* **WHAT THE TASK REQUIRES**: Given the records below, would you repeat exactly the lines that begin at the one containing "below n. -/" and end at the one containing "strand's task. -/", inclusive?

* **INPUT**:
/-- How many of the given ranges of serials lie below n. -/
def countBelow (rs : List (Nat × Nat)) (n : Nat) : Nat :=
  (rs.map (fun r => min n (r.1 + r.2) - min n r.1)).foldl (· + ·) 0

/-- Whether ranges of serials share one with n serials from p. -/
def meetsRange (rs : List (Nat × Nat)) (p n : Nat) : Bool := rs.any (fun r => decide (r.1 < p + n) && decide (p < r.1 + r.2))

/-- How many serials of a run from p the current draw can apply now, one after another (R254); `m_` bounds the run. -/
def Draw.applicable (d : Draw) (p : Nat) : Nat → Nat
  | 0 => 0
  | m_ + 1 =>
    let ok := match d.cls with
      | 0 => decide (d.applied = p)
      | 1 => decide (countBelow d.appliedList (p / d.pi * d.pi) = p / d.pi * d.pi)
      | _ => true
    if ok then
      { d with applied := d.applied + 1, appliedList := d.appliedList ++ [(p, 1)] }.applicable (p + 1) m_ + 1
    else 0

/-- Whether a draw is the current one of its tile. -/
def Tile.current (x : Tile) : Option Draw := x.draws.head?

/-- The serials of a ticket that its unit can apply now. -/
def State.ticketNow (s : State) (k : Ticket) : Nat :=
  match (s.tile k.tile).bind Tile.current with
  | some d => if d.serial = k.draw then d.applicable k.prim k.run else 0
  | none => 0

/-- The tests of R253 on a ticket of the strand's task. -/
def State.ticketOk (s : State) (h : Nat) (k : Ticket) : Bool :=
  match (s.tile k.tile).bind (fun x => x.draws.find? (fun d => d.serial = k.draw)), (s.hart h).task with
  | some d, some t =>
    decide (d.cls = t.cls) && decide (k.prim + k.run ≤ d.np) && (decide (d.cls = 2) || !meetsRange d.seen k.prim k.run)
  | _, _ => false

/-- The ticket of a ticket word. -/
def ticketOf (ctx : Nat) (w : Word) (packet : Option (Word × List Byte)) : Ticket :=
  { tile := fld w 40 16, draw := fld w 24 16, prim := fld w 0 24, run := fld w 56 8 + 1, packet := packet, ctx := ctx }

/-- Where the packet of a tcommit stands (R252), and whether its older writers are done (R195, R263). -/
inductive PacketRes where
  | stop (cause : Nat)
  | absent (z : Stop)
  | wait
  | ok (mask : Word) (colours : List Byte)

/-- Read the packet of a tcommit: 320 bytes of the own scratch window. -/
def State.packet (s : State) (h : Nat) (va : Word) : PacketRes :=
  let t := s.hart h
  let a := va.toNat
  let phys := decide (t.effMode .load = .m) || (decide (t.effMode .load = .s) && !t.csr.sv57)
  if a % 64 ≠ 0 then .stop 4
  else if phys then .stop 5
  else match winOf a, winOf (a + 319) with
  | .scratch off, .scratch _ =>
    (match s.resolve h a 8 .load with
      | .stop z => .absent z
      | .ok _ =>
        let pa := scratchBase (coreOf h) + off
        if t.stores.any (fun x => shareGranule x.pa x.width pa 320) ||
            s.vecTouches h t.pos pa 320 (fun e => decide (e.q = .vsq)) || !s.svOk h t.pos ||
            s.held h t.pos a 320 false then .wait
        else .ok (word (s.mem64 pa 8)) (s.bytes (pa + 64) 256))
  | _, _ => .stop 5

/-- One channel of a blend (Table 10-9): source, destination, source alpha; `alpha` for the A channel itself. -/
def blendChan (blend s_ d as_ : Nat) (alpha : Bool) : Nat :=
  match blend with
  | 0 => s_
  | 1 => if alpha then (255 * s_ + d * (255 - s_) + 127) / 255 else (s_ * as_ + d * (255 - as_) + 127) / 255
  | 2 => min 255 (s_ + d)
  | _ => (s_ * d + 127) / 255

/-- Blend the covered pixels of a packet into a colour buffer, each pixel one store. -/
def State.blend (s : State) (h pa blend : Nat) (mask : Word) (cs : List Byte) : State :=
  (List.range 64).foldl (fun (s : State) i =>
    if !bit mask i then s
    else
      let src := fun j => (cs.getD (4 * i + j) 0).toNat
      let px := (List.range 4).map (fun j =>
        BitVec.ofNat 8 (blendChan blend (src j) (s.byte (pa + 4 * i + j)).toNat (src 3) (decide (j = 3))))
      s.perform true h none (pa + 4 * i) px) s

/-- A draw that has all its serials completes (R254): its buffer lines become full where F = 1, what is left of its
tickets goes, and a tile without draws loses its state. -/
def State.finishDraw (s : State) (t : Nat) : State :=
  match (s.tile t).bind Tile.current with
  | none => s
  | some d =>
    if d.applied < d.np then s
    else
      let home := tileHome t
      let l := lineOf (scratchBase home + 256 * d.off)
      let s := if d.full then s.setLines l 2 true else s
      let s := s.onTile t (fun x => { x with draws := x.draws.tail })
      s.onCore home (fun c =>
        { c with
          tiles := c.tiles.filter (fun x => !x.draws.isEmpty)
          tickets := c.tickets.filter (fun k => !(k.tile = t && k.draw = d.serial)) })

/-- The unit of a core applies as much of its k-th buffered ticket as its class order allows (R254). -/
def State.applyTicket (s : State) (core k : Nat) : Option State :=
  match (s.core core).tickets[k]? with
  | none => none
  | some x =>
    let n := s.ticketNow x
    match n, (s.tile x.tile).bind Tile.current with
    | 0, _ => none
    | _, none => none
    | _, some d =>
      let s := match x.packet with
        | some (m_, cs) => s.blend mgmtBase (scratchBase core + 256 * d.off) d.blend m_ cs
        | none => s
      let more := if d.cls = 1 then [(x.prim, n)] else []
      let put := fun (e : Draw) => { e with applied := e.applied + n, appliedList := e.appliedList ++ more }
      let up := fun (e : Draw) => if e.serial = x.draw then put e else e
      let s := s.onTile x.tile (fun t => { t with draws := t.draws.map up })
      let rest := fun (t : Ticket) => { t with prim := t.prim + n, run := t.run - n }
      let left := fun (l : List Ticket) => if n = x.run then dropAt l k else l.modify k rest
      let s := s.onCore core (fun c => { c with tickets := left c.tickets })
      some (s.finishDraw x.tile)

...

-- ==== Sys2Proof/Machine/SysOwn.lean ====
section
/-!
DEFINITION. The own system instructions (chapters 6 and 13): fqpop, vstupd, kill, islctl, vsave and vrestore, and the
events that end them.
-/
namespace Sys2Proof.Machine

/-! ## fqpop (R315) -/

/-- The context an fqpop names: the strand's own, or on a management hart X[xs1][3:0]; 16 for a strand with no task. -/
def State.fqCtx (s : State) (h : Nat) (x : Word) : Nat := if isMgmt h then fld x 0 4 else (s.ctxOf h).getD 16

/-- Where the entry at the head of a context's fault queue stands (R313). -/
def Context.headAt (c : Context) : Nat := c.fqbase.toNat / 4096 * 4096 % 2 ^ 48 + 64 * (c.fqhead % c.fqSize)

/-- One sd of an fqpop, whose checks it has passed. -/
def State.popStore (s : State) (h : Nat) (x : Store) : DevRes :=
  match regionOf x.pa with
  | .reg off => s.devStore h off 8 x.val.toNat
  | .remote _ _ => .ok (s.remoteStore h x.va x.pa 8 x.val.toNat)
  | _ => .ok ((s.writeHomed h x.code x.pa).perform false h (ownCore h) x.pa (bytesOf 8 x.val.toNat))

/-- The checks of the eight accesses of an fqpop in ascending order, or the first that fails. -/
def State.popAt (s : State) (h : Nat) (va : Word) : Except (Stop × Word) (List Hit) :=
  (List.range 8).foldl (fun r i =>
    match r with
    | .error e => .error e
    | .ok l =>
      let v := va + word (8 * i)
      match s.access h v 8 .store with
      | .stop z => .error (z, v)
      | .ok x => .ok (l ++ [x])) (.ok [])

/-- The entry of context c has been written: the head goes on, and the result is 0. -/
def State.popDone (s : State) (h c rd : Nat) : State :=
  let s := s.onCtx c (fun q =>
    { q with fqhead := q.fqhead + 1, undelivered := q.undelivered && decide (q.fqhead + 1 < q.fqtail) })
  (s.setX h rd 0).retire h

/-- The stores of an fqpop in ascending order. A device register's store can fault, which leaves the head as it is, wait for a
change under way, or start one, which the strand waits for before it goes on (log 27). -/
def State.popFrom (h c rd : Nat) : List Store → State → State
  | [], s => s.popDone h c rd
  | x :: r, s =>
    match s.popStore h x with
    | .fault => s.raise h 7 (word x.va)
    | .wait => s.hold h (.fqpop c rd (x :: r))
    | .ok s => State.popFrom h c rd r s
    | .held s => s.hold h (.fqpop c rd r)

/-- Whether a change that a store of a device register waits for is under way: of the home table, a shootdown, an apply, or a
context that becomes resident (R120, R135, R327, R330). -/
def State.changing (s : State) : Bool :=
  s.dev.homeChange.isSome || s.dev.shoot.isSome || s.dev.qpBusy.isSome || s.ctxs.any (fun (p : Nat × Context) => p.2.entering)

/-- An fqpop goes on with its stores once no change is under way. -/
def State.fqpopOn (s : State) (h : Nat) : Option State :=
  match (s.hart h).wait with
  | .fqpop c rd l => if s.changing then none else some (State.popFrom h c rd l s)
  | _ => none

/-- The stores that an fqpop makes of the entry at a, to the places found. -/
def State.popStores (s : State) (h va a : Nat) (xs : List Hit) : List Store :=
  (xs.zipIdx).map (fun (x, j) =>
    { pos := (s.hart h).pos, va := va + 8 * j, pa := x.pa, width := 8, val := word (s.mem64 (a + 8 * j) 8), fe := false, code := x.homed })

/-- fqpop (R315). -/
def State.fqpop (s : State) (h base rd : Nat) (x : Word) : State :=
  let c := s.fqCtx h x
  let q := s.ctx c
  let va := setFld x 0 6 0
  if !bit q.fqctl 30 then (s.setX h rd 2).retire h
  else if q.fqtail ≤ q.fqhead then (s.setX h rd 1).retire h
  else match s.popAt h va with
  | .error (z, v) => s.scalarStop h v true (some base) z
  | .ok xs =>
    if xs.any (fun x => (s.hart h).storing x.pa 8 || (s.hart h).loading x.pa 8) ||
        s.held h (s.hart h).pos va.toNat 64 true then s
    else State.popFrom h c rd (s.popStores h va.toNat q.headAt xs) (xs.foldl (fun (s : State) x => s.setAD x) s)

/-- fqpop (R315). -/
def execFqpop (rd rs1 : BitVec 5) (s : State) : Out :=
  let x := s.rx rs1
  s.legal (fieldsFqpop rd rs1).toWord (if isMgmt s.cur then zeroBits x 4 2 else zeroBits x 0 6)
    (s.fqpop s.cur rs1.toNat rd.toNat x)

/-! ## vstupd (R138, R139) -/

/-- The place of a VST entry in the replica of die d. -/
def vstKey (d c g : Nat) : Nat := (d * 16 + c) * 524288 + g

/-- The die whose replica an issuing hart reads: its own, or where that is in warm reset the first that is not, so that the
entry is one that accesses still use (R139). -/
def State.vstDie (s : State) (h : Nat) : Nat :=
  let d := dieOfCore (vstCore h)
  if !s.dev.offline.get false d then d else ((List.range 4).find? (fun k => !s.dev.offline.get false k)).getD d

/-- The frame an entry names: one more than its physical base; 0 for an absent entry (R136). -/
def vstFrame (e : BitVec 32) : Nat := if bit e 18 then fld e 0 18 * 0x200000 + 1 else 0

* **ANSWER BOX**:
/-- How many of the given ranges of serials lie below n. -/
def countBelow (rs : List (Nat × Nat)) (n : Nat) : Nat :=
  (rs.map (fun r => min n (r.1 + r.2) - min n r.1)).foldl (· + ·) 0

/-- Whether ranges of serials share one with n serials from p. -/
def meetsRange (rs : List (Nat × Nat)) (p n : Nat) : Bool := rs.any (fun r => decide (r.1 < p + n) && decide (p < r.1 + r.2))

/-- How many serials of a run from p the current draw can apply now, one after another (R254); `m_` bounds the run. -/
def Draw.applicable (d : Draw) (p : Nat) : Nat → Nat
  | 0 => 0
  | m_ + 1 =>
    let ok := match d.cls with
      | 0 => decide (d.applied = p)
      | 1 => decide (countBelow d.appliedList (p / d.pi * d.pi) = p / d.pi * d.pi)
      | _ => true
    if ok then
      { d with applied := d.applied + 1, appliedList := d.appliedList ++ [(p, 1)] }.applicable (p + 1) m_ + 1
    else 0

/-- Whether a draw is the current one of its tile. -/
def Tile.current (x : Tile) : Option Draw := x.draws.head?

/-- The serials of a ticket that its unit can apply now. -/
def State.ticketNow (s : State) (k : Ticket) : Nat :=
  match (s.tile k.tile).bind Tile.current with
  | some d => if d.serial = k.draw then d.applicable k.prim k.run else 0
  | none => 0

/-- The tests of R253 on a ticket of the strand's task. -/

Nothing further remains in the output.